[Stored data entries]
══════

/-- The step that a SIGNAL waits for has been reached, or it waits for none. -/
def signalDue (s : State) (p : Nat) (c : HostCmd) : Bool :=
  !(c.at 40 1).testBit 1 || decide (c.at 32 8 ≤ (getPart s p).n)

/-- SIGNAL. A vector beyond the table is out of range whether or not IRQ is set. -/
def execSignal (port : HPort) (qp : Nat) (s : State) : Out :=
  startCmd s port qp opSignal (fun s q c p =>
    if c.at 16 8 % 8 ≠ 0 || vectorsOf q.fn ≤ c.at 41 2 then
      endCmd s port qp c.id stRange 0
    else if signalDue s p c then fireSignal s port qp c p
    else s)

/-- A waiting SIGNAL of the CID whose step has been reached. -/
def waitingSignal (s : State) (cid : Nat) (c : HostCmd) : Bool :=
  c.started && decide (c.cid = cid) && decide (c.opcode = opSignal) && c.run.isNone && (match c.part s with
    | none => false
    | some p => signalDue s p c && (getPart s p).resetting.isNone)

/-- SIGNAL_ON_STEP: a waiting SIGNAL fires, the oldest of its CID. -/
def execSignalOnStep (port : HPort) (qp cid : Nat) (s : State) : Out :=
  .next (
    match (getPair s port qp).bind (fun q => q.cmds.find? (waitingSignal s cid)) with
    | none => s
    | some c =>
      match c.part s with
      | none => s
      | some p => fireSignal s port qp c p)

/-! ### PERST#, functions (R327, R347, R308) -/

/-- The contexts bound to a port's partitions are reset. -/
def resetContextsOf (s : State) (port : HPort) : State :=
  forAll (fun s (e : Nat × Part) =>
    if e.2.st ≠ .free && decide (e.2.port = port) && e.2.ctx.isSome then beginContextReset s e.1 false false else s) s.parts s

def setPerst (s : State) (port : HPort) (b : Bool) : State :=
  match port with
  | .a => { s with pins := { s.pins with perstA := b } }
  | .b => { s with pins := { s.pins with perstB := b } }

/-- PERST: PERST# is asserted, or the link is lost (R327). -/
def execPerst (port : HPort) (s : State) : Out :=
  .next (
    let s := setPerst s port false
    if (portOf s port).linkUp then resetContextsOf (resetPort (linkDown s port) port) port else s)

/-- The link trains at a generation from 4 up to the highest of 0x6802, and at ×16, or ×8 where training finds failed lanes:
what the host and the lanes give is a free value (R306, log entry 16). -/
def trainLink (s : State) (port : HPort) : State :=
  let i := match port with
    | .a => 1
    | .b => 2
  let hi := liveNat s 0x6802 i 6
  let x := freeVal s
  modPort x.2 port (fun P => { P with
    linkUp := true, gen := hi - x.1 / 2 % (hi - 3), width := if x.1 % 2 = 0 then 16 else 8 })

/-- PERST_RELEASE. One that comes before PWR_GOOD counts when PWR_GOOD goes high (R474), which PWR_EN_HIGH sees to; in a full
reset the lanes are idle. -/
def execPerstRelease (port : HPort) (s : State) : Out :=
  .next (
    let s := setPerst s port true
    if s.pins.pwrGood && !s.boot.silent then trainLink s port else s)

/-- What the Aceel mailbox of a function holds is gone. -/
def dropMailbox (s : State) (f : Fn) : State :=
  let e := Endpoint.mailbox f
  { s with aceel := { s.aceel with
    snaps := s.aceel.snaps.filter (fun x => decide (x.1 ≠ e))
    stages := s.aceel.stages.filter (fun x => decide (x.1 ≠ e))
    subs := s.aceel.subs.filter (fun x => decide (x.ep ≠ e))
    waiting := s.aceel.waiting.filter (fun w => decide (w.req.ep ≠ e)) } }

/-- FUNCTION_RESET: the function's registers and its mailbox's subscriptions (R347). -/
def execFunctionReset (f : Fn) (s : State) : Out :=
  .next (if (portOf s f.port).linkUp && fnExists s f then dropMailbox (setFn s f {}) f else s)

/-- VF_ENABLE: VF 1 to VF n exist; a function that no longer exists holds nothing (R308). -/
def execVfEnable (port : HPort) (n : Nat) (s : State) : Out :=
  .next (
    if (portOf s port).linkUp && decide (n ≤ 31) then
      let gone := (List.range 32).filter (fun i => decide (n < i))
      let s := forAll (fun s i => dropMailbox (setFn s ⟨port, i⟩ {}) ⟨port, i⟩) gone s
      modPort s port (fun P => { P with vfs := n })
    else s)

end Sys2Proof.Machine
end

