/-- A site takes and forwards the broadcast: it is powered and has passed router BIST. A failed site is not tested again (R420), so what
its router has failed is remembered beside the defect map, whose records do not tell one item of BIST from another (DESIGN CHOICE, log
entry 149). -/
def siteRouter (s : State) (f r pc : Nat) : Bool := fieldAlive s f && !(getSite s ⟨f, r, pc⟩).routerBad

/-- From the entry on row 8 the payload runs along the row in both directions, and from each site of that row along its
column, over direct links only: a site that cannot forward ends the run. -/
def woadReaches (s : State) (entry : Nat) (a : SiteId) : Bool :=
  (List.range 17).all (fun pc => decide (pc < min entry a.pc) || decide (max entry a.pc < pc) || siteRouter s a.field 8 pc)
    && (List.range 16).all (fun r => decide (r < min 8 a.row) || decide (max 8 a.row < r) || siteRouter s a.field r a.pc)

/-- The seam between two neighbouring fields carries the broadcast: one of its REQ links is not dead. -/
def seamLive (s : State) (f g : Nat) : Bool :=
  let lo := min f g
  let cs := if f / 7 = g / 7 then (List.range 16).map (fun r => 16 * (6 * (lo / 7) + lo % 7) + r)
    else (List.range 17).map (fun pc => 672 + 17 * lo + pc)
  cs.any (fun c => !(s.bundles.any (fun e => e.2.dead && decide (e.1 / 92 = c) && decide (bundleNet e.1 = 1))))

def fieldsTouch (f g : Nat) : Bool :=
  (decide (f / 7 = g / 7) && (decide (f + 1 = g) || decide (g + 1 = f))) || decide (f + 7 = g) || decide (g + 7 = f)

/-- The spanning tree from the boot master's field, with the entry of each field it reaches: the seam-side site of row 8, PC16
for a field entered from the east and PC0 for any other (log entry 118). -/
def woadTree (s : State) : Nat → List (Nat × Nat) → List (Nat × Nat)
  | 0, l => l
  | n + 1, l =>
    let new := (List.range 49).filterMap (fun g =>
      if l.any (fun x => decide (x.1 = g)) || !(fieldAlive s g) then none
      else (l.find? (fun x => fieldsTouch x.1 g && seamLive s x.1 g)).map (fun x => (g, if x.1 = g + 1 then 16 else 0)))
    woadTree s n (l ++ new)

def woadFields (s : State) : List (Nat × Nat) :=
  match s.boot.master with
  | none => []
  | some m => woadTree s 48 [(m, 0)]

/-- Slot 0 as the payload loads it with Ochre, whose section the spec does not lay out. -/
def ochreSlot : Slot :=
  { valid := true, ibuf := ((List.range 4096).map (fun k => (k, Config.ochreWord k))).filter (fun e => decide (e.2 ≠ 0)) }

/-- The broadcast: every site that has passed router BIST, excluded ones too, holds the payload from local offset 0, by the mesh or
over the debug path from its field controller; it loads Ochre into slot 0 there. -/
def woadBroadcast (s : State) (fails : List SiteId) : State :=
  let tree := woadFields s
  let path (a : SiteId) : WoadPath :=
    match tree.find? (fun x => decide (x.1 = a.field)) with
    | none => .debug
    | some x => if woadReaches s x.2 a && !(fails.contains a) then .mesh else .debug
  let sites := ((List.range 49).flatMap (fun f => (List.range 16).flatMap (rowSites f))).filter (fun a => siteRouter s a.field a.row a.pc)
  let s := forAll (fun s a => setSite s a { (getSite s a) with woad := some (path a) }) sites s
  let l := woadPayload s
  forAll (fun s a => match tileAt s a with
    | none => setSite s a { (getSite s a) with mem := Memory.store [] 0 l, slot := ochreSlot }
    | some t => modTile s t (fun T => { (T.setSlot 0 ochreSlot) with mem := Memory.store [] 0 l, ecc := [] })) sites s

/-! ### The bring-up of the sites -/

/-- What BIST and the margin sweeps find, then the Woad broadcast, what the Ochre set finds, the map and the trims, in the order of
Tables 16.1, 16.4 and 16.5. -/
def bringSites (s : State) (full keep : Bool) (m : BringUp) : State :=
  let s := forAll routerFails m.routerFails s
  let s := forAll siteFound (m.failing.filter (fun x => decide (x.2.1 ≠ 2))) s
  let s := leaveUnproven m.unproven s
  let s := if full then forAll (retestBin m.fmax) ((List.range 49).flatMap (fun f => (List.range 16).flatMap (rowSites f))) s else s
  let s := forAll (sweepSite keep m.fmax) (sitesIn m.fmax) s
  let s := woadBroadcast s m.woadFails
  let s := forAll siteFound (m.failing.filter (fun x => decide (x.2.1 = 2))) s
  let s := confirmMap s full
  forAll setTrims ((List.range 49).filter (fieldAlive s)) s
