-- ==== Sys2Proof/Laws/State.lean ====
section
/-!
SUPPORT. The state's accessors: one lemma per field and update, reads of a tile after a write of a tile, and reads of a
register after a write of a register.
-/
namespace Sys2Proof.Machine

/-! ### setTile and its fields -/

@[simp] theorem setTile_pending (s : State) (t : XY) (T : Tile) : (setTile s t T).pending = s.pending := rfl
@[simp] theorem setTile_sites (s : State) (t : XY) (T : Tile) : (setTile s t T).sites = s.sites := rfl
@[simp] theorem setTile_rows (s : State) (t : XY) (T : Tile) : (setTile s t T).rows = s.rows := rfl
@[simp] theorem setTile_blocks (s : State) (t : XY) (T : Tile) : (setTile s t T).blocks = s.blocks := rfl
@[simp] theorem setTile_fields (s : State) (t : XY) (T : Tile) : (setTile s t T).fields = s.fields := rfl
@[simp] theorem setTile_bundles (s : State) (t : XY) (T : Tile) : (setTile s t T).bundles = s.bundles := rfl
@[simp] theorem setTile_parts (s : State) (t : XY) (T : Tile) : (setTile s t T).parts = s.parts := rfl
@[simp] theorem setTile_mesh (s : State) (t : XY) (T : Tile) : (setTile s t T).mesh = s.mesh := rfl
@[simp] theorem setTile_dram (s : State) (t : XY) (T : Tile) : (setTile s t T).dram = s.dram := rfl
@[simp] theorem setTile_totals (s : State) (t : XY) (T : Tile) : (setTile s t T).totals = s.totals := rfl
@[simp] theorem setTile_events (s : State) (t : XY) (T : Tile) : (setTile s t T).events = s.events := rfl
@[simp] theorem setTile_boot (s : State) (t : XY) (T : Tile) : (setTile s t T).boot = s.boot := rfl
@[simp] theorem setTile_sec (s : State) (t : XY) (T : Tile) : (setTile s t T).sec = s.sec := rfl
@[simp] theorem setTile_clk (s : State) (t : XY) (T : Tile) : (setTile s t T).clk = s.clk := rfl
@[simp] theorem setTile_power (s : State) (t : XY) (T : Tile) : (setTile s t T).power = s.power := rfl
@[simp] theorem setTile_pins (s : State) (t : XY) (T : Tile) : (setTile s t T).pins = s.pins := rfl
@[simp] theorem setTile_out (s : State) (t : XY) (T : Tile) : (setTile s t T).out = s.out := rfl
@[simp] theorem setTile_loads (s : State) (t : XY) (T : Tile) : (setTile s t T).loads = s.loads := rfl
@[simp] theorem setTile_ctxs (s : State) (t : XY) (T : Tile) : (setTile s t T).ctxs = s.ctxs := rfl
@[simp] theorem setTile_portA (s : State) (t : XY) (T : Tile) : (setTile s t T).portA = s.portA := rfl
@[simp] theorem setTile_portB (s : State) (t : XY) (T : Tile) : (setTile s t T).portB = s.portB := rfl
@[simp] theorem setTile_xdt (s : State) (t : XY) (T : Tile) : (setTile s t T).xdt = s.xdt := rfl
@[simp] theorem setTile_aceel (s : State) (t : XY) (T : Tile) : (setTile s t T).aceel = s.aceel := rfl
@[simp] theorem setTile_saved (s : State) (t : XY) (T : Tile) : (setTile s t T).saved = s.saved := rfl
@[simp] theorem setTile_wideTags (s : State) (t : XY) (T : Tile) : (setTile s t T).wideTags = s.wideTags := rfl
@[simp] theorem setTile_hist (s : State) (t : XY) (T : Tile) : (setTile s t T).hist = s.hist := rfl
@[simp] theorem setTile_tests (s : State) (t : XY) (T : Tile) : (setTile s t T).tests = s.tests := rfl
@[simp] theorem setTile_free (s : State) (t : XY) (T : Tile) : (setTile s t T).free = s.free := rfl
@[simp] theorem setTile_turn (s : State) (t : XY) (T : Tile) : (setTile s t T).turn = s.turn := rfl

/-- Within the grid a tile's key names it. -/
theorem XY.key_inj {a b : XY} (ha : a.inGrid = true) (hb : b.inGrid = true) (h : a.key = b.key) : a = b := by
  obtain ⟨ax, ay⟩ := a
  obtain ⟨bx, by_⟩ := b
  simp only [XY.inGrid, XY.key, Bool.and_eq_true, decide_eq_true_eq] at *
  have h1 : ay = by_ := by omega
  have h2 : ax = bx := by omega
  rw [h1, h2]

theorem tileLive_inGrid {s : State} {t : XY} (h : tileLive s t = true) : t.inGrid = true := by
  simp only [tileLive, Bool.and_eq_true] at h
  exact h.1

theorem canIssue_live {s : State} {t : XY} (h : canIssue s t = true) : tileLive s t = true := by
  simp only [canIssue, Bool.and_eq_true] at h
  exact h.1.1.1.1.1.1

theorem ok_tiles {s : State} (h : s.ok = true) : mwf ({} : Tile) s.tiles = true := by
  simp only [State.ok, Bool.and_eq_true] at h
  exact h.1.1

theorem ok_dram {s : State} (h : s.ok = true) : s.dram.mem.wf = true := by
  simp only [State.ok, Bool.and_eq_true] at h
  exact h.2

theorem Tile.ok_default : ({} : Tile).ok = true := by decide

theorem ok_tile {s : State} (h : s.ok = true) (t : XY) : (getTile s t).ok = true := by
  have h2 : s.tiles.all (fun e => e.2.ok) = true := by
    simp only [State.ok, Bool.and_eq_true] at h
    exact h.1.2
  rcases mget_mem (d := ({} : Tile)) (m := s.tiles) (k := t.key) with e | e
  · unfold getTile; rw [e]; exact Tile.ok_default
  · exact List.all_eq_true.1 h2 _ e

/-- A write of a sound tile keeps the state sound. -/
theorem ok_setTile {s : State} (h : s.ok = true) (t : XY) {T : Tile} (hT : T.ok = true) : (setTile s t T).ok = true := by
  have h1 := ok_tiles h
  have h2 := ok_dram h
  have h3 : s.tiles.all (fun e => e.2.ok) = true := by
    simp only [State.ok, Bool.and_eq_true] at h
    exact h.1.2
  simp only [State.ok, Bool.and_eq_true]
  refine ⟨⟨mwf_mset h1 _ _, ?_⟩, h2⟩
  apply List.all_eq_true.2
  intro e he
  rcases mem_mset he with he | he
  · subst he; exact hT
  · exact List.all_eq_true.1 h3 e he

theorem getTile_setTile_self {s : State} (h : s.ok = true) (t : XY) (T : Tile) : getTile (setTile s t T) t = T :=
  mget_mset_self _ (mwf_rising (ok_tiles h)) _ _

theorem getTile_setTile_ne (s : State) {t u : XY} (T : Tile) (h : XY.key u ≠ t.key) :
    getTile (setTile s t T) u = getTile s u := mget_mset_ne _ _ _ h

/-- A write of one tile changes that tile and nothing else. -/
theorem onlyTile_setTile (s : State) {t : XY} (T : Tile) (ht : t.inGrid = true) : OnlyTile t s (setTile s t T) :=
  ⟨rfl, fun _ hu hne => getTile_setTile_ne s T (fun e => hne (XY.key_inj hu ht e))⟩
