-- ==== Sys2Proof/Certificates/Slice0/Obligations.lean ====
section
/-!
DEFINITION. The statements about the XW49 for the provers. Each is a proposition about `step`, `exec` or the named operations;
the docstring says which rule of spec/ it formalises.
-/

open Sys2Proof Sys2Proof.Machine

/-! ### The step -/

/-- With a command waiting, the step is that command's effect on the state with the queue's rest. -/
def Obligations.StepRunsFrontCommand : Prop :=
  ∀ (c : Instr) (rest : List Instr) (s : State), s.pending = c :: rest → step s = exec c { s with pending := rest }

/-- With no command waiting (log entry 4): without power nothing happens; with power and TCLK a TCLK cycle passes (of a cold boot's
time first, R399), and the core whose turn it is, where it fetches, runs the instruction that its active slot's buffer holds at
the program counter (R77, R78), and faults where the words spell none (R79). TCLK runs on a reference or on holdover (R361).
In a TCLK cycle the GTC gains 2 × (1 + a·2^-32) ns at rate adjustment a, its fraction kept (R374), which every field's copy that
does not differ from it follows (R373); a field's cycle count gains 6, 5, 4.5, 4 or 3 CCLK cycles at OP0 to OP4 where its CCLK
runs, of two TCLK cycles the odd one of OP2 in the second, and stays where it does not (R364). -/
def Obligations.StepFetches : Prop :=
  (∀ (v u : State) (a : Int), u = tickTime v → a = v.xdt.rateAdj → -2147484 ≤ a → a ≤ 2147484 → v.clk.frac < 2 ^ 32 →
    v.clk.gtc + 8 < 2 ^ 64 → mrising v.fields = true →
    ((u.clk.gtc * 2 ^ 32 + u.clk.frac : Nat) : Int) = v.clk.gtc * 2 ^ 32 + v.clk.frac + 2 ^ 33 + 2 * a ∧
    u.clk.frac < 2 ^ 32 ∧
    (∀ f, f < 49 → (getField v f).gtcOff = 0 → (getField v f).gtcHeld = false → gtcOf u f = u.clk.gtc) ∧
    (∀ f, f < 49 → cclkRuns v f = false → (getField u f).cyc = (getField v f).cyc) ∧
    (∀ f n, f < 49 → cclkRuns v f = true → [12, 10, 9, 8, 6][(getField v f).op]? = some n →
      (getField u f).cyc = (getField v f).cyc + BitVec.ofNat 64 ((n + b2n (getField v f).half) / 2) ∧
      (getField u f).half = decide ((n + b2n (getField v f).half) % 2 = 1))) ∧
  ∀ (s b : State), s.pending = [] → b = bootTick s →
    (s.boot.st ≠ .booting → b = s) ∧
    (s.power.on = false → step s = .next s) ∧
    (b.clk.active = none → b.clk.holdover = false → step s = .next b) ∧
    (b.power.on = true → (b.clk.active ≠ none ∨ b.clk.holdover = true) →
      ∀ (t : XY) (u : State) (w x : Word32), t = XY.ofKey b.turn →
      u = tickTime { b with turn := (b.turn + 1) % 12544 } →
      w = (getTile u t).fetch (getTile u t).pc.toNat → x = (getTile u t).fetch ((getTile u t).pc.toNat + 1) →
      (canIssue u t = false → step s = .next u) ∧
      (canIssue u t = true → (getTile u t).pc.toNat + tileWords w ≤ 4096 →
        (∀ i, decodeTile t w x = some i → step s = exec i u) ∧
        (decodeTile t w x = none → step s = .next (faultCore u t evAddrFault))))

/-! ### Scalar instructions -/

/-- Every row of Table 3.4 with two sources completes: g[D] receives the row's function of g[SA] and g[SB] modulo 2^64, a
write to g0 is discarded, the program counter passes one word, and no other register, no vector register, no byte of memory,
no event bit and nothing outside the tile changes.
SEL, CLZ and POPC (Table 3.4): SEL chooses by g[D]; CLZ and POPC of a value are the number of leading zero bits and of one
bits among its 64. -/
def Obligations.ScalarRegisterResults : Prop :=
  (∀ row ∈ aluTable, ∀ (s : State) (t : XY) (d a b : Reg), s.ok = true → Issues s t 1 [d, a, b] →
    ∃ s' : State, exec (row.1 t d a b) s = .next s' ∧ OnlyTile t s s' ∧
      (∀ r, (getTile s' t).getG r =
        if r = d ∧ d ≠ 0 then row.2 ((getTile s t).getG a) ((getTile s t).getG b) else (getTile s t).getG r) ∧
      (getTile s' t).pc = (getTile s t).pc + 1 ∧ (getTile s' t).st = .run ∧ (getTile s' t).v = (getTile s t).v ∧
      (getTile s' t).mem = (getTile s t).mem ∧ (getTile s' t).event = (getTile s t).event) ∧
  (∀ (s : State) (t : XY) (d a b : Reg), s.ok = true → Issues s t 1 [d, a, b] →
    Leaves (.sel t d a b) s t
      (((getTile s t).setG d (if (getTile s t).getG d ≠ 0 then (getTile s t).getG a else (getTile s t).getG b)).retire 1) ∧
    (∃ n : Nat, Leaves (.clz t d a) s t (((getTile s t).setG d (BitVec.ofNat 64 n)).retire 1) ∧ n ≤ 64 ∧
      (∀ i, 64 - n ≤ i → ((getTile s t).getG a).getLsbD i = false) ∧
      (n < 64 → ((getTile s t).getG a).getLsbD (63 - n) = true)) ∧
    Leaves (.popc t d a) s t
      (((getTile s t).setG d (BitVec.ofNat 64
        ((List.range 64).filter (fun i => ((getTile s t).getG a).getLsbD i)).length)).retire 1))
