-- ==== Sys2Proof/Laws/Exec.lean ====
section
/-!
SUPPORT. One lemma per command: exec of it is its meaning. Proofs rewrite with these and never unfold the dispatch.
-/
namespace Sys2Proof.Machine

══════

# TRY IT:
Look back at the entries above and repeat, unchanged, every line from the line holding "s.fields := rfl" through the line holding "s.mesh := rfl".

# RESULT OF THE EXERCISE:
@[simp] theorem setTile_fields (s : State) (t : XY) (T : Tile) : (setTile s t T).fields = s.fields := rfl
@[simp] theorem setTile_bundles (s : State) (t : XY) (T : Tile) : (setTile s t T).bundles = s.bundles := rfl
@[simp] theorem setTile_parts (s : State) (t : XY) (T : Tile) : (setTile s t T).parts = s.parts := rfl
@[simp] theorem setTile_mesh (s : State) (t : XY) (T : Tile) : (setTile s t T).mesh = s.mesh := rfl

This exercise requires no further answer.